Getting Occurrence Data From GBIF

There are two ways to get occurrence data from GBIF:

occ_download(): unlimited records. Useful for research and citation.
occ_search(): limited to 100K records. Useful primarily for testing.

The function occ_search() (and related function occ_data()) should not be used for serious research. Users sometimes find it easier to use occ_search() rather than occ_download() because they do not need to supply a username or password, and also do not need to wait for a download to finish. However, any serious research project should always use occ_download() instead.

occ_download()

occ_download() is the best way to get GBIF mediated occurrences.

The main functions related to downloads are:

occ_download(): start a download on GBIF servers.
occ_download_prep(): preview a download request before sending to GBIF.
occ_download_get(): retrieve a download from GBIF to your computer.
occ_download_import(): load a download from your computer to R.

To make a download request, occ_download() uses helper functions starting with pred. These functions define filters on the large GBIF occurrence table, so that only a usable subset is returned. The predicate functions are named for the ‘type’ of operation they do, following the terminology used by GBIF.

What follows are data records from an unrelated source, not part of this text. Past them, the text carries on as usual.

/-- A thermistor's temperature in 1/16 °C, rounded down: T = 1 / (1 / 298.15 + ln(R / R26) / B) − 273.15, R = 10,000 Ω × V / (1.2 V − V)
(R473). -/
def thermFloor (c : BoardInput) (v : Nat) : Int :=
  let x : Int := fixOne * 100 / 29815 + lnRatio (10000 * v) ((12000 - v) * c.r25) / (c.beta : Int)
  (160 * fixOne - 43704 * x) / (10 * x)

/-- What a thermistor reads. The rule gives a real number and no resolution: which of the two sixteenths that it lies between is a free
value (R473; DESIGN CHOICE, log entry 93). -/
def thermReading (c : BoardInput) (v k i : Nat) : Int := thermFloor c v + (((Config.freeByte k i).toNat % 2 : Nat) : Int)

/-- Twice the median of the four on-die sensors, in 1/16 °C: the sum of the two middle ones. -/
def dieMedian2 (d : RoundData) : Int :=
  let l := ((d.temps.drop 16).filterMap fun r => match r with
    | .onDie t => some t
    | _ => none).mergeSort fun a b => decide (a ≤ b)
  l.getD ((l.length - 1) / 2) 0 + l.getD (l.length / 2) 0

/-- The valid reading of input i in this round, if it has one (R474): a diode's forward voltage lies within 0.20 V and 0.95 V, a
thermistor within 3 % and 97 % of the reference, and an on-die sensor within 10 °C of the median. -/
def validReading (s : State) (d : RoundData) (k i : Nat) : Option Int :=
  match d.temps[i]? with
  | some (.diode f t) => if 2000 ≤ f ∧ f ≤ 9500 then some t else none
  | some (.thermistor v) => if 360 ≤ v ∧ v ≤ 11640 then some (thermReading (nth {} s.image.board.inputs i) v k i) else none
  | some (.onDie t) => if 2 * t - dieMedian2 d ≤ 320 ∧ dieMedian2 d - 2 * t ≤ 320 then some t else none
  | none => none

/-- An input after its conversion (R474, R496). An input that becomes invalid keeps its last valid reading and is held. -/
def readInput (s : State) (d : RoundData) (k i : Nat) (x : TempIn) : TempIn :=
  if roundRole s i = 0 then x
  else match validReading s d k i with
    | some t => { x with valid := true, held := false, temp := t, heldAt := none, peak := max x.peak (t / 16), lifePeak := max x.lifePeak t }
    | none => if x.heldAt.isSome then x else { x with valid := false, held := x.valid, heldAt := some s.now }

/-- The source of an input (R495). -/
def inputSource (i : Nat) : Nat := if i < 16 then hkSource i else hkSource 16

/-- Inputs that became invalid in the step from one state to the next. -/
def newlyInvalid (old s : State) : List Nat :=
  (List.range 20).filter fun i => (nth {} old.hk.inputs i).heldAt.isNone && (nth {} s.hk.inputs i).heldAt.isSome

/-- Each input with its number. -/
def mapInputs (s : State) (f : Nat → TempIn → TempIn) : State :=
  s.onHk fun h => { h with inputs := (List.range 20).map fun i => f i (nth {} h.inputs i) }

/-! ### Trims -/

/-- Two little-endian bytes of the OTP row as a trim code (R620). -/
def otpCode (s : State) (base i : Nat) : Nat := num (otpBytes s (base + 2 * i) 2) 0 2 % 1024

/-- The code of a curve at a temperature, by linear interpolation between its points of −40 + 12 i °C (R479, R620). Where the
value lies between two codes, which of the two it takes is not stated, and nothing is stated above the last point: free values. -/
def curveCode (s : State) (base : Nat) (t : Int) (k : Nat) : Nat :=
  let x := (t + 640).toNat
  let i := x / 192
  let free := (Config.freeReg k).toNat
  if 15 < i ∨ (i = 15 ∧ 0 < x % 192) ∨ t < -640 then free % 1024
  else if i = 15 then otpCode s base 15
  else
    let v : Int := otpCode s base i * 192 + ((otpCode s base (i + 1) : Int) - otpCode s base i) * ((x % 192 : Nat) : Int)
    (v / 192).toNat + (if v % 192 = 0 then 0 else free % 2)

/-- A code moves towards its target by at most one step; the first round applies the target at once (R479). -/
def stepCode (first : Bool) (cur target : Nat) : Nat :=
  if first then target else if cur < target then cur + 1 else if target < cur then cur - 1 else cur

function	description	example
`pred()`	key is equal to value	`pred("taxonKey",212)`
`pred_lt()`	key is less than value.	`pred_lt("coordinateUncertaintyInMeters",5000)`
`pred_lte()`	key is less than or equal to value	`pred_lte("year", 1900)`
`pred_gt()`	key is greater than value	`pred_gt("elevation", 1000)`
`pred_gte()`	key is greater than or equal to value	`pred_gte("depth", 1000)`
`pred_not()`	key is not value	`pred_not("taxonKey",212)`
`pred_like()`	key like pattern	`pred_like("catalogNumber","PAPS5-560*")`
`pred_within()`	lat-lon values within WKT polygon	`pred_within('POLYGON((-14 42, 9 38, -7 26, -14 42))')`
`pred_notnull()`	column is not NULL	`pred_notnull("establishmentMeans")`
`pred_isnull()`	column is NULL	`pred_isnull("recordedBy")`
`pred_and()`	a logical and of predicate functions	`pred_and(pred_lte("elevation",5000),pred("taxonKey",212))`
`pred_or()`	a logical or of predicate functions	`pred_or(pred_gt("elevation", 1000), pred_isnull("elevation"))`
`pred_in()`	values are in the column	`pred_in("taxonKey",c(2977832,2977901,2977966))`

A Very Simple Download

It is required to set up your GBIF credentials to make downloads from GBIF. I suggest that you follow this short tutorial before continuing.

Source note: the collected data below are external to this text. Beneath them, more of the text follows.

-- ==== Sys2Proof/Machine/Sideband.lean ====
section
/-! DEFINITION. NVMe-MI sideband (R89 to R91). Places of fields, type codes and status codes are NVMe-MI 1.2's (log entry 3);
the bytes of a response that neither the spec nor these places fill are free values (Config.stdByte, structures 2000 up).
MCTP packets, packet error codes and bus timing are the bus's and are not modelled. -/
namespace Sys2Proof.Machine

/-- The sideband answers: start-up has read the OTP row (R91, R559). -/
def sidebandUp (s : State) : Bool := decide (1 ≤ s.boot.stage) && decide (s.run ≠ .inReset) && decide (s.run ≠ .porHeld)

/-- The sideband's answer to a command. -/
def miAnswer (s : State) (status : Nat) (data : List Byte) (nvme : Status := .success) (dw0 : BitVec 32 := 0) : State :=
  s.onMisc fun m => { m with miStatus := status, miData := data, miNvme := nvme, miDw0 := dw0 }

/-- Serve a command: no answer before the sideband is up; in SAFE only the commands of R91, any other is an invalid opcode (03h). -/
def miServe (s : State) (inSafe : Bool) (go : State → State) : State :=
  if !sidebandUp s then s else if s.fh.latch && !inSafe then miAnswer s 3 [] else go s

/-- Bytes of a response structure: the given pieces, free bytes elsewhere. -/
def miBytes (n k : Nat) (ps : List (Nat × List Byte)) : List Byte := patched n (Config.stdByte (2000 + k) 0) ps

/-! ### Read NVMe-MI Data Structure -/

/-- NVM subsystem information: ports less one (the PCIe ports and the sideband), and version 1.2 of NVMe-MI (R53, R89). -/
def miSubsystemInfo (s : State) : List Byte := miBytes 32 0 [(0, leBytes 1 (ports s).length), (1, [1]), (2, [2])]

/-- Port information: the PCIe ports come first, the sideband last (R89). -/
def miPortInfo (s : State) (portId : Nat) : Option (List Byte) :=
  if portId < (ports s).length then some (miBytes 32 (8 + portId) [(0, [1])])
  else if portId = (ports s).length then some (miBytes 32 (8 + portId) [(0, [2])])
  else none

/-- Controller information: its port and the identity of configuration space (R53, R562, R572). -/
def miControllerInfo (s : State) (ctrlId : Nat) : Option (List Byte) :=
  if ctrlId ∈ allCtrls s then
    some (miBytes 32 (16 + ctrlId) ((0, leBytes 1 (ctrlId - 1)) :: ((configIdentity s).elim [] fun i =>
      [(8, leBytes 2 i.vid), (10, leBytes 2 i.did), (12, leBytes 2 i.ssvid), (14, leBytes 2 i.ssid)])))
  else none

/-- The structure read; none where its port or controller does not exist. -/
def miStructure (s : State) (dtype portId ctrlId : Nat) : Option (List Byte) :=
  if dtype = 0 then some (miSubsystemInfo s)
  else if dtype = 1 then miPortInfo s portId
  else if dtype = 2 then some (leBytes 2 (allCtrls s).length ++ (allCtrls s).flatMap fun i => leBytes 2 i)
  else if dtype = 3 then miControllerInfo s ctrlId
  else if dtype = 4 then some (miBytes 32 4 [])
  else none

/-- MI_READ_NVME_MI_DATA_STRUCTURE (R90). -/
def execMiReadDataStructure (dtype portId ctrlId : Nat) (s : State) : Host.Outcome State Fault Refusal :=
  .next (miServe s true fun s =>
    match miStructure s dtype portId ctrlId with
    | some bs => miAnswer s 0 bs
    | none => miAnswer s 4 [])

/-! ### Health polls -/

/-- Subsystem status byte: drive functional, no reset required, and the links that are up (R60, R525). -/
def miStatusByte (s : State) : Nat :=
  flag 5 (!s.fh.latch) + flag 4 (!s.fh.latch) + flag 3 (linkUp s.portA) + flag 2 (s.boot.strapPort && linkUp s.portB)

/-- Composite temperature as the sideband codes it: degrees in two's complement from −60 to 127; 80h with no reading (R483). -/
def miTemp (s : State) : Nat :=
  match compositeTemp s with
  | none => 0x80
  | some t => (if t / 16 < -60 then (-60 : Int) else if 127 < t / 16 then 127 else t / 16) % 256 |>.toNat

/-- SMART warnings as the sideband gives them: every bit inverted (R362, R373, R489). -/
def miWarnings (s : State) : Nat := 255 - criticalWarning s

/-- MI_SUBSYSTEM_HEALTH_STATUS_POLL (R90). -/
def execMiSubsystemHealthPoll (s : State) : Host.Outcome State Fault Refusal :=
  .next (miServe s true fun s => miAnswer s 0 (miBytes 8 5
    [(0, leBytes 1 (miStatusByte s)), (1, leBytes 1 (miWarnings s)), (2, leBytes 1 (miTemp s)), (3, leBytes 1 (percentUsed s))]))

/-- Controller status bits of a port's CSTS (R566 to R568). -/
def miCsts (pt : Port) : Nat := flag 0 pt.rdy + flag 1 pt.cfs + at_ 2 2 pt.shst + flag 4 pt.nssro

/-- MI_CONTROLLER_HEALTH_STATUS_POLL (R90): one controller's entry, or none where the port has no controller. -/
def execMiControllerHealthPoll (p : PortId) (s : State) : Host.Outcome State Fault Refusal :=
  .next (miServe s true fun s =>
    if p ∈ ports s then miAnswer s 0 (miBytes 16 (6 + p.toNat)
      ([(0, leBytes 2 (cntlid p)), (2, leBytes 2 (miCsts (s.port p))), (6, leBytes 1 (percentUsed s)), (7, leBytes 1 (availableSpare s))
        , (8, leBytes 1 (criticalWarning s))] ++ tempPiece 4 (compositeTemp s)))
    else miAnswer s 0 [])

/-! ### Configuration, VPD and Reset -/

/-- MI_CONFIGURATION_GET (R90): SMBus frequency (1) and MCTP transmission unit (3); health status change (2) holds no setting. -/
def execMiConfigurationGet (which : Nat) (s : State) : Host.Outcome State Fault Refusal :=
  .next (miServe s false fun s =>
    if which = 1 then miAnswer s 0 (leBytes 3 s.misc.smbusFreq)
    else if which = 2 then miAnswer s 0 (leBytes 3 0)
    else if which = 3 then miAnswer s 0 (leBytes 3 s.misc.mctpUnit)
    else miAnswer s 4 [])

/-- MI_CONFIGURATION_SET (R89, R90): an SMBus frequency of 100 kHz, 400 kHz or 1 MHz (1 to 3) in SMBus mode, or a transmission
unit of at least 64 bytes; nothing else can be set. -/
def execMiConfigurationSet (which value : Nat) (s : State) : Host.Outcome State Fault Refusal :=
  .next (miServe s false fun s =>
    if which = 1 ∧ s.boot.strapSb = false ∧ 1 ≤ value ∧ value ≤ 3 then miAnswer (s.onMisc fun m => { m with smbusFreq := value }) 0 []
    else if which = 3 ∧ 64 ≤ value ∧ value < 65536 then miAnswer (s.onMisc fun m => { m with mctpUnit := value }) 0 []
    else miAnswer s 4 [])

/-- VPD content: the identity section's, padded with zeros to its length; free bytes until an image is in use, for the spec
states no content before that (R90). -/
def vpdByte (s : State) (i : Nat) : Byte := if s.boot.romServes then Config.stdByte 2100 0 i else nth 0 s.image.ident.vpd i

/-- MI_VPD_READ (R90): the range must lie in the VPD. -/
def execMiVpdRead (offset len : Nat) (s : State) : Host.Outcome State Fault Refusal :=
  .next (miServe s false fun s =>
    if s.boot.romServes = false ∧ s.image.ident.vpdLength < offset + len then miAnswer s 4 []
    else miAnswer s 0 ((List.range len).map fun i => vpdByte s (offset + i)))

/-- MI_RESET (R90, R91, R568): an NVM subsystem reset, in SAFE too. -/
def execMiReset (s : State) : Host.Outcome State Fault Refusal :=
  .next (miServe s true fun s => subsystemResetFrom (miAnswer s 0 []) 3)

/-! ### Tunnelled admin commands -/

/-- A page over the sideband: the part asked for; no notice is re-armed and the cursor's read position stays, for these belong to
a port (R355, R612). -/
def miLogPage (s : State) (p : PortId) (lid : Nat) (r : LogReq) : List Byte ⊕ Status :=
  if !pageServed s lid then .inr .invalidLogPage
  else if r.offset % 4 ≠ 0 then .inr .invalidField
  else match vendorPage s lid, stdPieces s p lid with
    | some bs, _ => .inl (slicePage bs r)
    | none, some ps => .inl (slicePage (patched (r.offset + r.len) (stdBytes (256 + lid) p) ps) r)
    | none, none => .inr .invalidLogPage

/-- A tunnelled answer: data, or the status of the completion. -/
def miTunnelAnswer (s : State) (r : List Byte ⊕ Status) (dw0 : BitVec 32 := 0) : State :=
  match r with
  | .inl bs => miAnswer s 0 bs .success dw0
  | .inr st => miAnswer s 0 [] st

/-- Get Features over the sideband (R78, R90). -/
def miGetFeatures (s : State) (p : PortId) (fid : Nat) : State :=
  match featureDw0 s p fid with
  | none => miTunnelAnswer s (.inr .invalidField)
  | some d => miTunnelAnswer s (.inl (if fid = 0x0E then leBytes 8 (hostStamp s) else [])) d

/-- MI_TUNNELLED_ADMIN (R90, R91): Identify (06h), Get Log Page (02h) and, outside SAFE, Get Features (0Ah); no other opcode is
accepted. A controller that does not exist is an invalid parameter. -/
def execMiTunnelledAdmin (p : PortId) (opcode field nsid : Nat) (r : LogReq) (s : State) : Host.Outcome State Fault Refusal :=
  .next (miServe s true fun s =>
    if p ∉ ports s then miAnswer s 4 []
    else if opcode = 6 then
      (match identifyAnswer s p field nsid with
        | .inl bs => miTunnelAnswer s (.inl (slicePage bs r))
        | .inr st => miTunnelAnswer s (.inr st))
    else if opcode = 2 then miTunnelAnswer s (miLogPage s p field r)
    else if opcode = 10 ∧ s.fh.latch = false then miGetFeatures s p field
    else miAnswer s 3 [])

/-! ### Basic Management Command -/

/-- SMBus address of the Basic Management Command (R89): a read of another address is none. -/
def basicAddress : Nat := 0x6A

/-- BASIC_MANAGEMENT_COMMAND (R89, R91): the status block and the identification block of the drive, in SMBus mode and outside
SAFE; otherwise there is no answer. -/
def execBasicManagementCommand (s : State) : Host.Outcome State Fault Refusal :=
  let i := s.image.ident
  let head := [6, BitVec.ofNat 8 (miStatusByte s + flag 6 (s.run ≠ .running)), BitVec.ofNat 8 (miWarnings s), BitVec.ofNat 8 (miTemp s)
    , BitVec.ofNat 8 (percentUsed s)]
  .next (if !sidebandUp s || s.boot.strapSb || s.fh.latch then s
    else miAnswer s 0 (miBytes 30 120 [(0, head), (7, [22]), (8, (leBytes 2 i.vid).reverse), (10, padded 20 i.serial)]))

end Sys2Proof.Machine
end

The following will download all occurrences of Lepus saxatilis. You can use name_backbone("Lepus saxatilis") to find the taxonKey (usageKey).

# remember to set up your GBIF credentials
occ_download(pred("taxonKey", 2436775),format = "SIMPLE_CSV")

<<gbif download>>
  Your download is being processed by GBIF:
  https://www.gbif.org/occurrence/download/0079311-210914110416597
  Most downloads finish within 15 min.
  Check status with
  occ_download_wait('0079311-210914110416597')
  After it finishes, use
  d <- occ_download_get('0079311-210914110416597') %>%
    occ_download_import()
  to retrieve your download.
Download Info:
  Username: jwaller
  E-mail: jwaller@gbif.org
  Format: SIMPLE_CSV
  Download key: 0079311-210914110416597
  Created: 2021-12-14T13:02:09.610+00:00
Citation Info:  
  Please always cite the download DOI when using this data.
  https://www.gbif.org/citation-guidelines
  DOI: 10.15468/dl.dqp6a3
  Citation:
  GBIF Occurrence Download https://doi.org/10.15468/dl.dqp6a3 Accessed from R via rgbif (https://github.com/ropensci/rgbif) on 2021-12-14

The print out tells us that we can wait for the download to finish with occ_download_wait(). Most downloads under 100K records run very quickly. You can also check the status of a download on your GBIF user page.

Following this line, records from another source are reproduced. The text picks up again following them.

/-- R239, R247, R249, R250, R259, R341, R344, R404, R493: a program pass or an erase ends on its die, which returns its grant. A pass that
completes is counted; one that fails fails its block; an erase that passes journals its end, counts, leaves the block's pages erased and queues
the margin check; one that fails retires the block after the next block of the die has taken its place. A margin check that passes readies the
block; one that fails erases it once more, and then retires it. Without such an operation nothing changes. An erase with a host read behind it
is suspended and returns its grant, or each such read is counted once as one that waits. A suspended erase whose moment has come, on a free die
with no run-ahead sense queued, resumes with a grant of its own; any other does not. -/
def Obligations.ProgramsAndErasesRun : Prop :=
  (∀ (die : Nat) (o : DieOp) (s : State), (getDie s die).busy = some o →
    (o.granted = true → (finishOp s die o).hk.inUse = s.hk.inUse - opWeight s o.kind) ∧
    (∀ sb idx, o.kind = .coarse sb idx → exec (.programPassComplete die) s = .next (passDone (finishOp s die o) sb idx true false)) ∧
    (∀ sb idx, o.kind = .fine sb idx → exec (.programPassComplete die) s = .next (passDone (finishOp s die o) sb idx false true)) ∧
    (∀ sb idx, o.kind = .program sb idx → exec (.programPassComplete die) s = .next (passDone (finishOp s die o) sb idx true true)) ∧
    (∀ sb idx, (o.kind = .coarse sb idx ∨ o.kind = .fine sb idx ∨ o.kind = .program sb idx) →
      exec (.programFailure die) s = .next (failBlock (finishOp s die o) sb idx true)) ∧
    (∀ b u again mf, o.kind = .erase b u again →
      let n := (getBlock (finishOp s die o) die b).erases + 1
      let e := modBlock (erasePages (jot (finishOp s die o) (.eraseEnd die b n)) die b) die b fun x => { x with erases := n, unclean := false }
      exec (.eraseComplete die mf) s = .next (checkPreserve (queueOp e die (.marginCheck b u again) (eraseClass u))) ∧
      exec (.eraseFailure die) s = .next (retireBlock (replaceBlock (finishOp s die o) die b u) die b)) ∧
    (∀ b u again, o.kind = .marginCheck b u again →
      exec (.eraseComplete die false) s = .next (checkPreserve (refreshRefuge (blockReady (finishOp s die o) die b u))) ∧
      (again = false → exec (.eraseComplete die true) s = .next (checkPreserve (queueOp (finishOp s die o) die (.erase b u true) (eraseClass u)))) ∧
      (again = true → exec (.eraseComplete die true) s =
        .next (checkPreserve (retireBlock (replaceBlock (finishOp s die o) die b u) die b))))) ∧
  (∀ (die : Nat) (mf : Bool) (s : State), (getDie s die).busy = none → exec (.programPassComplete die) s = .next s ∧
    exec (.programFailure die) s = .next s ∧ exec (.eraseComplete die mf) s = .next s ∧ exec (.eraseFailure die) s = .next s) ∧
  (∀ (die b : Nat) (u : SbUse) (again : Bool) (o : DieOp) (s : State), (getDie s die).busy = some o → o.kind = .erase b u again →
    (hostReadQueued (getDie s die) = true → suspendable s (getDie s die) = true → (getBlock s die b).unclean = false →
      exec (.eraseSuspend die) s = .next (modChan (modDie (returnGrant s die o) die fun d => { d with
        busy := none, susp := some { o with granted := false }, suspends := d.suspends + 1, served := 0 }) (dieChan die)
          fun c => { c with suspends := satAdd 65535 c.suspends 1 })) ∧
    (hostReadQueued (getDie s die) = true → (suspendable s (getDie s die) = false ∨ (getBlock s die b).unclean = true) →
      ∃ t, exec (.eraseSuspend die) s = .next t ∧ (getDie t die).busy = some o ∧ (getChan t (dieChan die)).suspendRefused =
        satAdd 65535 (getChan s (dieChan die)).suspendRefused
          ((getDie s die).queue.filter fun x => decide (x.cls = 3) && isRead x.kind && !x.waited).length) ∧
    (hostReadQueued (getDie s die) = false → exec (.eraseSuspend die) s = .next s)) ∧
  (∀ (die : Nat) (o : DieOp) (s : State), (getDie s die).susp = some o →
    ((getDie s die).busy = none → resumeDue s (getDie s die) = true → (getDie s die).queue.any (·.ahead) = false →
      pauseOver s (dieChan die) 2 = true → grantFits s o = true →
      ∃ t, exec (.eraseResume die) s = .next t ∧ (getDie t die).busy = some { o with granted := true } ∧ (getDie t die).susp = none ∧
        (getDie t die).runFrom = s.now ∧ t.hk.inUse = s.hk.inUse + opWeight s o.kind) ∧
    (((getDie s die).busy ≠ none ∨ resumeDue s (getDie s die) = false ∨ (getDie s die).queue.any (·.ahead) = true ∨
      pauseOver s (dieChan die) 2 = false ∨ grantFits s o = false) → exec (.eraseResume die) s = .next s)) ∧
  (∀ (die : Nat) (s : State), (getDie s die).susp = none → exec (.eraseResume die) s = .next s)

/-- R228, R229, R234, R262, R264, R277, R280 to R284, R288, R290, R306: the read path. A sense that ends sends its jobs whose budget is over to
step 5 and hands each other waiting codeword on, behind a run-ahead read's hard sense its two soft senses follow, and a run-ahead soft sense
that no job wants is dropped. A decode in a decoder whose checks hold within the iteration limit and whose entry is the expected one succeeds,
and any other fails. An exhausted budget sends the page to step 5 unless a sense of it runs. A job of step 5 takes a buffer, and delivers
its computed column once its members are read, or asks for what it lacks. A stream that has been extended twice has its next IU prefetched
within its depth and its namespace, unless the IU is staged or not valid, while no die has two reads waiting. -/
def Obligations.ReadPathRuns : Prop :=
  (∀ (die block pos soft : Nat) (retry : Option Nat) (errs : List CwBits) (o : DieOp) (s : State), (getDie s die).busy = some o →
    o.kind = .sense block pos soft retry →
    let t := finishOp s die o
    let here := t.path.jobs.filter fun j => decide (j.die = die) && decide (j.block = block) && decide (j.pos = pos)
    let u := (here.filter (budgetOver t)).foldl (fun s j => toStep5 (dropSenses s j) j) t
    let hard := u.path.jobs.filter (wantsHard die block pos retry)
    let more := u.path.jobs.filter (wantsSoft die block pos soft)
    (soft = 0 → hard.any (·.runAhead) = false →
      exec (.senseComplete die errs) s = .next (settleReads (hard.foldl (fun s j => hardSensed s errs j) u))) ∧
    (soft = 0 → hard.any (·.runAhead) = true →
      exec (.senseComplete die errs) s = .next (settleReads (hard.foldl (fun s j => hardSensed s errs j) (queueRunAhead u die block pos o)))) ∧
    (soft ≠ 0 → more = [] → o.ahead = true →
      exec (.senseComplete die errs) s = .next (settleReads (dropSoft u (groupOf (dieChan die)) 1 (s.now - (getDie s die).runFrom)))) ∧
    (soft ≠ 0 → (more ≠ [] ∨ o.ahead = false) → exec (.senseComplete die errs) s = .next (settleReads
      (more.foldl (fun x j => softSensed x (s.now - (getDie s die).runFrom) j) u)))) ∧
  (∀ (id : Nat) (r : DecodeResult) (j : CwJob) (s : State), findJob s id = some j →
    let g := groupOf (dieChan j.die)
    let t := leaveDecoder s j
    (inDecoder s j = true → decodeChecks t j r = true → entryExpected j.expect (cwEntry r.estimate) = true →
      exec (.decodeComplete id r) s = .next (refillQueues (settleReads (decodeOk t j r)) g)) ∧
    (inDecoder s j = true → (decodeChecks t j r = false ∨ entryExpected j.expect (cwEntry r.estimate) = false) →
      exec (.decodeComplete id r) s = .next (refillQueues (settleReads (decodeFail t j (decodeChecks t j r))) g)) ∧
    (inDecoder s j = false → exec (.decodeComplete id r) s = .next s)) ∧
  (∀ (s : State) (j : CwJob) (r : DecodeResult), decodeChecks s j r = true ↔
    r.iters ≤ (if j.step = 2 ∨ j.step = 3 then s.image.ldpc.softIterMax else s.image.ldpc.hardIterMax) ∧ ldpcCheck s.image.ldpc r.estimate = true) ∧
  (∀ (id : Nat) (j : CwJob) (s : State), findJob s id = some j →
    let ofPage := fun (o : DieOp) => ∃ soft retry, o.kind = .sense j.block j.pos soft retry
    (budgetOver s j = true → (∀ o, (getDie s j.die).busy = some o → ¬ofPage o) → exec (.readRecoverBudgetExpiry id) s =
      .next (settleReads ((s.path.jobs.filter fun x => samePage x j && budgetOver s x).foldl (fun s x => toStep5 s x) (dropSenses s j)))) ∧
    ((budgetOver s j = false ∨ ∃ o, (getDie s j.die).busy = some o ∧ ofPage o) → exec (.readRecoverBudgetExpiry id) s = .next s)) ∧
  (∀ (id : Nat) (j : CwJob) (s : State), findJob s id = some j →
    (j.step ≠ 5 → exec (.reconstruction id) s = .next (settleReads s)) ∧
    (j.step = 5 → j.hasBuf = false → exec (.reconstruction id) s = .next (settleReads (takeBuffer s id))) ∧
    (∀ b ms, j.step = 5 → j.hasBuf = true → findSb s j.sb = some b → memberPlan (columnDown s b j) = some ms →
      ((∀ m ∈ ms, ∃ g ∈ j.got, g.1 = m) → exec (.reconstruction id) s = .next (settleReads (finishColumn s j ms))) ∧
      ((∃ m ∈ ms, ∀ g ∈ j.got, g.1 ≠ m) → exec (.reconstruction id) s = .next (settleReads (beginStep5 s id))))) ∧
  (∀ (p : PortId) (stream : Nat) (t : Stream) (n : Namespace) (s : State), (s.port p).streams[stream]? = some t → findNs s t.nsid = some n →
    let last := t.lastLba / lbasPerIu s n
    let iu := max t.nextIu (last + 1)
    let u := s.onPort p fun pt => { pt with streams := setNth pt.streams stream fun x => { x with nextIu := iu + 1 } }
    let staged := ∃ sub < subsPerIu s, stagedSubs s n.nsid iu sub ≠ [] ∨ stagedTrims s n.nsid iu sub ≠ []
    ((t.extensions < 2 ∨ last + s.policy.readaheadDepth < iu ∨ n.nsze / lbasPerIu s n ≤ iu) → exec (.prefetch p stream) s = .next s) ∧
    (2 ≤ t.extensions → iu ≤ last + s.policy.readaheadDepth → iu < n.nsze / lbasPerIu s n → (∀ d, demandReads s d < 2) →
      ((staged ∨ (getMap s (mapIndex s n iu)).valid = false) → exec (.prefetch p stream) s = .next u) ∧
      (¬staged → (getMap s (mapIndex s n iu)).valid = true → exec (.prefetch p stream) s = .next (prefetchIu u p stream t.usedAt n iu))))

occ_download_wait('0079311-210914110416597') # checks if download is finished

The print out tells you can get this download using occ_download_get() and occ_download_import().

d <- occ_download_get('0079311-210914110416597') %>%
  occ_download_import()

It is also possible save your download into an object and pass that into occ_download_get().

gbif_download <- occ_download(pred("taxonKey", 2436775),format = "SIMPLE_CSV")

occ_download_wait(gbif_download)

d <- occ_download_get(gbif_download) %>%
  occ_download_import()

Note that the citation appears in the print out. This is what you would use if used this download in a research paper. Please also see GBIF’s citation guidelines when using GBIF mediated data.

GBIF Occurrence Download https://doi.org/10.15468/dl.dqp6a3 Accessed from R via rgbif (https://github.com/ropensci/rgbif) on 2021-12-14

You could also get this citation by running gbif_citation() or checking your user page.

gbif_citation('0078589-210914110416597')
# or
# gbif_citation(gbif_download)

A More Realistic Download

Typically GBIF downloads follow a particular pattern, and the same filters are used again and again. These are some common filters that you should probably be using.

occ_download(
pred("hasGeospatialIssue", FALSE),
pred("hasCoordinate", TRUE),
pred("occurrenceStatus","PRESENT"), 
pred_not(pred_in("basisOfRecord",c("FOSSIL_SPECIMEN","LIVING_SPECIMEN"))),
pred("taxonKey", 2436775),
format = "SIMPLE_CSV"
)

This download will …

Remove default geospatial issues.
Keep only records with coordinates.
Remove absent records.
Remove fossils and living specimens
Retrieve all Lepus saxatilis.

The code above is commonly used, but pretty long. This is why pred_default() was created.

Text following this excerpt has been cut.